Editor’s Letter

Agriculture and the Rural Environment

by | Feb 27, 2024

From agribusiness to climate change to new alternative crops, agriculture faces an evolving panorama in Latin America and the Caribbean. The Winter 2024 issue of ReVista, “Agriculture and the Rural Environment,” looks at challenges and accomplishments throughout the region.

As Gabriela Soto Laveaga, professor of the History of Science here at Harvard, so aptly explains, there’s been an industrialized revolution in agriculture in the last fifty years, prioritizing technology that includes fertilizer, insecticide, hybrid seeds and irrigation. Agribusiness has taken precedence over the small farmer; many peasants or small farmers began to move to cities or the periphery of cities, as Karl Zimmerer, the 2016 DRCLAS Visiting Scholar, tells us.

But this issue—which includes agronomists, anthropologists, engineers, political scientists, entrepreneurs, environmentalists and others—is not one of doom and gloom. Instead, many of the authors here offer glimpses of hope, ranging from efforts to promote small farmers, the creative use of specialty export crops, agrotourism, devices to predict weather, campaigns to clean up pesticide contamination.
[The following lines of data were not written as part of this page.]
theorem State.abandonJobs_keeps {pt : Parts} {a : State} (s : State) (c : Nat) (h : Keeps pt a s) (x_tiles : pt.tiles = false :=
    by assumption) (x_ctxs : pt.ctxs = false := by assumption) (x_chans : pt.chans = false := by assumption) (x_mem : pt.mem =
    false := by assumption) (x_bad : pt.bad = false := by assumption) (x_net : pt.net = false := by assumption) (x_gtallies :
    pt.gtallies = false := by assumption) (x_snaps : pt.snaps = false := by assumption) (x_trouble : pt.trouble = false := by
    assumption) (x_ports : pt.ports = false := by assumption) (x_camp : pt.camp = false := by assumption) (x_service : pt.service
    = false := by assumption) :
        Keeps pt a (State.abandonJobs s c) := by
  unfold State.abandonJobs
  try dsimp only
  repeat' first
    | with_reducible assumption | with_reducible apply KeepsR.next | with_reducible apply KeepsR.fault
    | with_reducible apply KeepsR.atPlace | with_reducible apply KeepsO.some | with_reducible apply KeepsO.none
    | with_reducible apply KeepsO.getD | with_reducible apply State.endJob_keeps | with_reducible apply Keeps.foldl
    | with_reducible apply Keeps.foldlFst | with_reducible apply Keeps.foldlSnd
    | ((with_reducible apply Same.mk) <;> first | exact no ‹_› | exact fun _ => rfl) | intro _ | split | assumption
    | with_reducible apply Keeps.sends | fail_if_no_progress with_reducible apply Keeps.update

theorem State.svcRequest_keeps {pt : Parts} {a : State} (s : State) (uid : Nat) (a0 : Ask) (h : Keeps pt a s) (x_tiles : pt.tiles
    = false := by assumption) (x_trouble : pt.trouble = false := by assumption) (x_ports : pt.ports = false := by assumption)
    (x_fabric : pt.fabric = false := by assumption) :
        Keeps pt a (State.svcRequest s uid a0) := by
  unfold State.svcRequest
  try dsimp only
  repeat' first
    | with_reducible assumption | with_reducible apply KeepsR.next | with_reducible apply KeepsR.fault
    | with_reducible apply KeepsR.atPlace | with_reducible apply KeepsO.some | with_reducible apply KeepsO.none
    | with_reducible apply KeepsO.getD | with_reducible apply State.fresh_keeps | with_reducible apply State.write_keeps
    | with_reducible apply State.sendWaiting_keeps | with_reducible apply Keeps.foldl | with_reducible apply Keeps.foldlFst
    | with_reducible apply Keeps.foldlSnd | ((with_reducible apply Same.mk) <;> first | exact no ‹_› | exact fun _ => rfl)
    | intro _ | split | assumption | with_reducible apply Keeps.sends | fail_if_no_progress with_reducible apply Keeps.update

theorem State.svcSignal_keeps {pt : Parts} {a : State} (s : State) (uid : Nat) (dev : Nat) (g : Nat) (h : Keeps pt a s) (x_tiles :
    pt.tiles = false := by assumption) (x_ctxs : pt.ctxs = false := by assumption) (x_net : pt.net = false := by assumption)
    (x_gtallies : pt.gtallies = false := by assumption) (x_trouble : pt.trouble = false := by assumption) (x_ports : pt.ports =
    false := by assumption) (x_fabric : pt.fabric = false := by assumption) :
        Keeps pt a (State.svcSignal s uid dev g) := by
  unfold State.svcSignal
  try dsimp only
  repeat' first
    | with_reducible assumption | with_reducible apply KeepsR.next | with_reducible apply KeepsR.fault
    | with_reducible apply KeepsR.atPlace | with_reducible apply KeepsO.some | with_reducible apply KeepsO.none
    | with_reducible apply KeepsO.getD | with_reducible apply State.signalGlobal_keeps
    | with_reducible apply State.svcRequest_keeps | with_reducible apply Keeps.foldl | with_reducible apply Keeps.foldlFst
    | with_reducible apply Keeps.foldlSnd | ((with_reducible apply Same.mk) <;> first | exact no ‹_› | exact fun _ => rfl)
    | intro _ | split | assumption | with_reducible apply Keeps.sends | fail_if_no_progress with_reducible apply Keeps.update

theorem State.shipBytes_keeps {pt : Parts} {a : State} (s : State) (j : Job) (off : Nat) (bytes : List Byte) (h : Keeps pt a s)
    (x_tiles : pt.tiles = false := by assumption) (x_ctxs : pt.ctxs = false := by assumption) (x_mem : pt.mem = false := by
    assumption) (x_bad : pt.bad = false := by assumption) (x_snaps : pt.snaps = false := by assumption) (x_trouble : pt.trouble =
    false := by assumption) (x_ports : pt.ports = false := by assumption) (x_fabric : pt.fabric = false := by assumption) (x_sent
    : pt.sent = false := by assumption) :
        Keeps pt a (State.shipBytes s j off bytes) := by
  unfold State.shipBytes
  try dsimp only
  repeat' first
    | with_reducible assumption | with_reducible apply KeepsR.next | with_reducible apply KeepsR.fault
    | with_reducible apply KeepsR.atPlace | with_reducible apply KeepsO.some | with_reducible apply KeepsO.none
    | with_reducible apply KeepsO.getD | with_reducible apply State.svcWrite_keeps | with_reducible apply State.svcRequest_keeps
    | with_reducible apply Keeps.foldl | with_reducible apply Keeps.foldlFst | with_reducible apply Keeps.foldlSnd
    | ((with_reducible apply Same.mk) <;> first | exact no ‹_› | exact fun _ => rfl) | intro _ | split | assumption
    | with_reducible apply Keeps.sends | fail_if_no_progress with_reducible apply Keeps.update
It’s a mixture of realism and hope, as Latin America and the Caribbean face a crossroads in its agriculture production and the nature of the rural environment.

From Honduras to Mexico to Brazil, from Chile to Argentina to Peru to Bolivia, authors look at their own countries and beyond.  Climate change, pesticide contamination, the demise of family farms, questions about the advantages and disadvantages of new monocrops emerge as common themes.

And what also emerges very clearly is that although there are no easy solutions, scholars, activists and farmers are exploring positive ways of transforming agriculture and the urban environment to provide crops for the region and beyond, and to provide a just and equitable life for those who farm.